In 1945, Hirschfeld celebrated the birth of his daughter Nina by placing her name in the background of an illustration for the play Are You With It? What the artists described as an innocent prank soon became a personal trademark and national obsession, as he began hiding numerous NINA's throughout his drawings for years to come.

He is represented in many public collections, including the Metropolitan Museum of Art, the Whitney Museum of American Art, the National Portrait Gallery, and Harvard's Theater Collection. Hirschfeld authored several books including Manhattan Oases and Show Business is No Business in addition to 10 collections of his work. The Library of Congress declared him a Living Landmark by the New York City Landmarks Commission in 1996 and a Living Legend in 2000. Just before his death in January 2003, he learned he was to be awarded the Medal of Arts from the National Endowment of the Arts and inducted into the Academy of Arts and Letters. The winner of two Tony Awards, he was given the ultimate Broadway accolade on what would have been his 100th birthday in June 2003. The Martin Beck Theater was renamed the Al Hirschfeld Theater.

The mission of the Al Hirschfeld Foundation is to promote interest in the theater and dramatic arts by supporting not-for-profit museums, libraries, theaters and similar cultural institutions. The Foundation fulfills its mission by making grants to such organizations, by mounting exhibitions of Al Hirschfeld's artworks at museums and other venues and by donating or lending Al Hirschfeld's artworks to such organizations.

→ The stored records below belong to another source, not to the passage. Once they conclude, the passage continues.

@[simp] theorem advance_trn {s : State} {d : Nat} : (s.advance d).trn = s.trn := rfl

@[simp] theorem advance_svc {s : State} {d : Nat} : (s.advance d).svc = s.svc := rfl

@[simp] theorem advance_fab {s : State} {d : Nat} : (s.advance d).fab = s.fab := rfl

/-! `State.clearOvf` -/

@[simp] theorem clearOvf_pending {s : State} {i : Nat} : (s.clearOvf i).pending = s.pending := rfl

@[simp] theorem clearOvf_out {s : State} {i : Nat} : (s.clearOvf i).out = s.out := rfl

@[simp] theorem clearOvf_heldOut {s : State} {i : Nat} : (s.clearOvf i).heldOut = s.heldOut := rfl

@[simp] theorem clearOvf_freeCtr {s : State} {i : Nat} : (s.clearOvf i).freeCtr = s.freeCtr := rfl

@[simp] theorem clearOvf_clk {s : State} {i : Nat} : (s.clearOvf i).clk = s.clk := rfl

@[simp] theorem clearOvf_sys {s : State} {i : Nat} : (s.clearOvf i).sys = s.sys := rfl

@[simp] theorem clearOvf_regs {s : State} {i : Nat} : (s.clearOvf i).regs = s.regs := rfl

@[simp] theorem clearOvf_bank0 {s : State} {i : Nat} : (s.clearOvf i).bank0 = s.bank0 := rfl

@[simp] theorem clearOvf_bank1 {s : State} {i : Nat} : (s.clearOvf i).bank1 = s.bank1 := rfl

@[simp] theorem clearOvf_sec {s : State} {i : Nat} : (s.clearOvf i).sec = s.sec := rfl

@[simp] theorem clearOvf_gates {s : State} {i : Nat} : (s.clearOvf i).gates = s.gates := rfl

@[simp] theorem clearOvf_pend {s : State} {i : Nat} : (s.clearOvf i).pend = s.pend := rfl

@[simp] theorem clearOvf_engines {s : State} {i : Nat} : (s.clearOvf i).engines = s.engines := rfl

@[simp] theorem clearOvf_mem {s : State} {i : Nat} : (s.clearOvf i).mem = s.mem := rfl

@[simp] theorem clearOvf_cmd {s : State} {i : Nat} : (s.clearOvf i).cmd = s.cmd := rfl

@[simp] theorem clearOvf_dump {s : State} {i : Nat} : (s.clearOvf i).dump = s.dump := rfl

@[simp] theorem clearOvf_hif {s : State} {i : Nat} : (s.clearOvf i).hif = s.hif := rfl

@[simp] theorem clearOvf_qmg {s : State} {i : Nat} : (s.clearOvf i).qmg = s.qmg := rfl

@[simp] theorem clearOvf_xlt {s : State} {i : Nat} : (s.clearOvf i).xlt = s.xlt := rfl

@[simp] theorem clearOvf_rma {s : State} {i : Nat} : (s.clearOvf i).rma = s.rma := rfl

@[simp] theorem clearOvf_trn {s : State} {i : Nat} : (s.clearOvf i).trn = s.trn := rfl

@[simp] theorem clearOvf_svc {s : State} {i : Nat} : (s.clearOvf i).svc = s.svc := rfl

@[simp] theorem clearOvf_fab {s : State} {i : Nat} : (s.clearOvf i).fab = s.fab := rfl

/-! `drawNat` -/

@[simp] theorem drawNat_pending {s : State} : (s.drawNat.2).pending = s.pending := rfl

@[simp] theorem drawNat_out {s : State} : (s.drawNat.2).out = s.out := rfl

@[simp] theorem drawNat_heldOut {s : State} : (s.drawNat.2).heldOut = s.heldOut := rfl

@[simp] theorem drawNat_freeCtr {s : State} : (s.drawNat.2).freeCtr = s.freeCtr + 1 := rfl

@[simp] theorem drawNat_clk {s : State} : (s.drawNat.2).clk = s.clk := rfl

@[simp] theorem drawNat_sys {s : State} : (s.drawNat.2).sys = s.sys := rfl

@[simp] theorem drawNat_regs {s : State} : (s.drawNat.2).regs = s.regs := rfl

@[simp] theorem drawNat_bank0 {s : State} : (s.drawNat.2).bank0 = s.bank0 := rfl

@[simp] theorem drawNat_bank1 {s : State} : (s.drawNat.2).bank1 = s.bank1 := rfl

@[simp] theorem drawNat_sec {s : State} : (s.drawNat.2).sec = s.sec := rfl

@[simp] theorem drawNat_gates {s : State} : (s.drawNat.2).gates = s.gates := rfl

@[simp] theorem drawNat_pend {s : State} : (s.drawNat.2).pend = s.pend := rfl

@[simp] theorem drawNat_engines {s : State} : (s.drawNat.2).engines = s.engines := rfl

@[simp] theorem drawNat_mem {s : State} : (s.drawNat.2).mem = s.mem := rfl

@[simp] theorem drawNat_cmd {s : State} : (s.drawNat.2).cmd = s.cmd := rfl

@[simp] theorem drawNat_counters {s : State} : (s.drawNat.2).counters = s.counters := rfl

@[simp] theorem drawNat_dump {s : State} : (s.drawNat.2).dump = s.dump := rfl

@[simp] theorem drawNat_hif {s : State} : (s.drawNat.2).hif = s.hif := rfl

@[simp] theorem drawNat_qmg {s : State} : (s.drawNat.2).qmg = s.qmg := rfl

@[simp] theorem drawNat_xlt {s : State} : (s.drawNat.2).xlt = s.xlt := rfl

@[simp] theorem drawNat_rma {s : State} : (s.drawNat.2).rma = s.rma := rfl

@[simp] theorem drawNat_trn {s : State} : (s.drawNat.2).trn = s.trn := rfl

@[simp] theorem drawNat_svc {s : State} : (s.drawNat.2).svc = s.svc := rfl

@[simp] theorem drawNat_fab {s : State} : (s.drawNat.2).fab = s.fab := rfl

/-! `drawWord` -/

@[simp] theorem drawWord_pending {s : State} : (s.drawWord.2).pending = s.pending := rfl

@[simp] theorem drawWord_out {s : State} : (s.drawWord.2).out = s.out := rfl

@[simp] theorem drawWord_heldOut {s : State} : (s.drawWord.2).heldOut = s.heldOut := rfl

@[simp] theorem drawWord_freeCtr {s : State} : (s.drawWord.2).freeCtr = s.freeCtr + 1 := rfl

@[simp] theorem drawWord_clk {s : State} : (s.drawWord.2).clk = s.clk := rfl

@[simp] theorem drawWord_sys {s : State} : (s.drawWord.2).sys = s.sys := rfl

@[simp] theorem drawWord_regs {s : State} : (s.drawWord.2).regs = s.regs := rfl

@[simp] theorem drawWord_bank0 {s : State} : (s.drawWord.2).bank0 = s.bank0 := rfl

@[simp] theorem drawWord_bank1 {s : State} : (s.drawWord.2).bank1 = s.bank1 := rfl

@[simp] theorem drawWord_sec {s : State} : (s.drawWord.2).sec = s.sec := rfl

@[simp] theorem drawWord_gates {s : State} : (s.drawWord.2).gates = s.gates := rfl

@[simp] theorem drawWord_pend {s : State} : (s.drawWord.2).pend = s.pend := rfl

@[simp] theorem drawWord_engines {s : State} : (s.drawWord.2).engines = s.engines := rfl

@[simp] theorem drawWord_mem {s : State} : (s.drawWord.2).mem = s.mem := rfl

@[simp] theorem drawWord_cmd {s : State} : (s.drawWord.2).cmd = s.cmd := rfl

@[simp] theorem drawWord_counters {s : State} : (s.drawWord.2).counters = s.counters := rfl

@[simp] theorem drawWord_dump {s : State} : (s.drawWord.2).dump = s.dump := rfl

@[simp] theorem drawWord_hif {s : State} : (s.drawWord.2).hif = s.hif := rfl

@[simp] theorem drawWord_qmg {s : State} : (s.drawWord.2).qmg = s.qmg := rfl

@[simp] theorem drawWord_xlt {s : State} : (s.drawWord.2).xlt = s.xlt := rfl

@[simp] theorem drawWord_rma {s : State} : (s.drawWord.2).rma = s.rma := rfl

@[simp] theorem drawWord_trn {s : State} : (s.drawWord.2).trn = s.trn := rfl

@[simp] theorem drawWord_svc {s : State} : (s.drawWord.2).svc = s.svc := rfl

@[simp] theorem drawWord_fab {s : State} : (s.drawWord.2).fab = s.fab := rfl

/-! `drawPsn` -/

@[simp] theorem drawPsn_pending {s : State} : (s.drawPsn.2).pending = s.pending := rfl

@[simp] theorem drawPsn_out {s : State} : (s.drawPsn.2).out = s.out := rfl

@[simp] theorem drawPsn_heldOut {s : State} : (s.drawPsn.2).heldOut = s.heldOut := rfl

@[simp] theorem drawPsn_freeCtr {s : State} : (s.drawPsn.2).freeCtr = s.freeCtr + 1 := rfl

@[simp] theorem drawPsn_clk {s : State} : (s.drawPsn.2).clk = s.clk := rfl

@[simp] theorem drawPsn_sys {s : State} : (s.drawPsn.2).sys = s.sys := rfl

@[simp] theorem drawPsn_regs {s : State} : (s.drawPsn.2).regs = s.regs := rfl

@[simp] theorem drawPsn_bank0 {s : State} : (s.drawPsn.2).bank0 = s.bank0 := rfl

@[simp] theorem drawPsn_bank1 {s : State} : (s.drawPsn.2).bank1 = s.bank1 := rfl

@[simp] theorem drawPsn_sec {s : State} : (s.drawPsn.2).sec = s.sec := rfl

@[simp] theorem drawPsn_gates {s : State} : (s.drawPsn.2).gates = s.gates := rfl

@[simp] theorem drawPsn_pend {s : State} : (s.drawPsn.2).pend = s.pend := rfl

@[simp] theorem drawPsn_engines {s : State} : (s.drawPsn.2).engines = s.engines := rfl

@[simp] theorem drawPsn_mem {s : State} : (s.drawPsn.2).mem = s.mem := rfl

@[simp] theorem drawPsn_cmd {s : State} : (s.drawPsn.2).cmd = s.cmd := rfl

@[simp] theorem drawPsn_counters {s : State} : (s.drawPsn.2).counters = s.counters := rfl

@[simp] theorem drawPsn_dump {s : State} : (s.drawPsn.2).dump = s.dump := rfl

@[simp] theorem drawPsn_hif {s : State} : (s.drawPsn.2).hif = s.hif := rfl

@[simp] theorem drawPsn_qmg {s : State} : (s.drawPsn.2).qmg = s.qmg := rfl

@[simp] theorem drawPsn_xlt {s : State} : (s.drawPsn.2).xlt = s.xlt := rfl

@[simp] theorem drawPsn_rma {s : State} : (s.drawPsn.2).rma = s.rma := rfl

@[simp] theorem drawPsn_trn {s : State} : (s.drawPsn.2).trn = s.trn := rfl

@[simp] theorem drawPsn_svc {s : State} : (s.drawPsn.2).svc = s.svc := rfl

@[simp] theorem drawPsn_fab {s : State} : (s.drawPsn.2).fab = s.fab := rfl

/-! `updFab` -/

@[simp] theorem updFab_pending {s : State} {f : Fabric → Fabric} : (updFab f s).pending = s.pending := rfl

@[simp] theorem updFab_out {s : State} {f : Fabric → Fabric} : (updFab f s).out = s.out := rfl

@[simp] theorem updFab_heldOut {s : State} {f : Fabric → Fabric} : (updFab f s).heldOut = s.heldOut := rfl

@[simp] theorem updFab_freeCtr {s : State} {f : Fabric → Fabric} : (updFab f s).freeCtr = s.freeCtr := rfl

@[simp] theorem updFab_clk {s : State} {f : Fabric → Fabric} : (updFab f s).clk = s.clk := rfl

@[simp] theorem updFab_sys {s : State} {f : Fabric → Fabric} : (updFab f s).sys = s.sys := rfl

@[simp] theorem updFab_regs {s : State} {f : Fabric → Fabric} : (updFab f s).regs = s.regs := rfl

@[simp] theorem updFab_bank0 {s : State} {f : Fabric → Fabric} : (updFab f s).bank0 = s.bank0 := rfl

@[simp] theorem updFab_bank1 {s : State} {f : Fabric → Fabric} : (updFab f s).bank1 = s.bank1 := rfl

@[simp] theorem updFab_sec {s : State} {f : Fabric → Fabric} : (updFab f s).sec = s.sec := rfl

@[simp] theorem updFab_gates {s : State} {f : Fabric → Fabric} : (updFab f s).gates = s.gates := rfl

@[simp] theorem updFab_pend {s : State} {f : Fabric → Fabric} : (updFab f s).pend = s.pend := rfl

A board of directors led by Louise Kerz Hirschfeld, President, manages the Foundation. The Foundation maintains an extensive collection of Hirschfeld artworks and lends pieces to institutions all over the world. Papers from the first half-century of Hirschfeld's career are held by the Archives of American Art at the Smithsonian Institution in Washington, D.C. The Harvard Theatre Collection holds the largest public collection of Hirschfeld art and ephemera. There are also significant holdings at the Library of Congress, the National Portrait Gallery, Academy of Motion Picture Arts and Sciences, and The New York Public Library for the Performing Arts.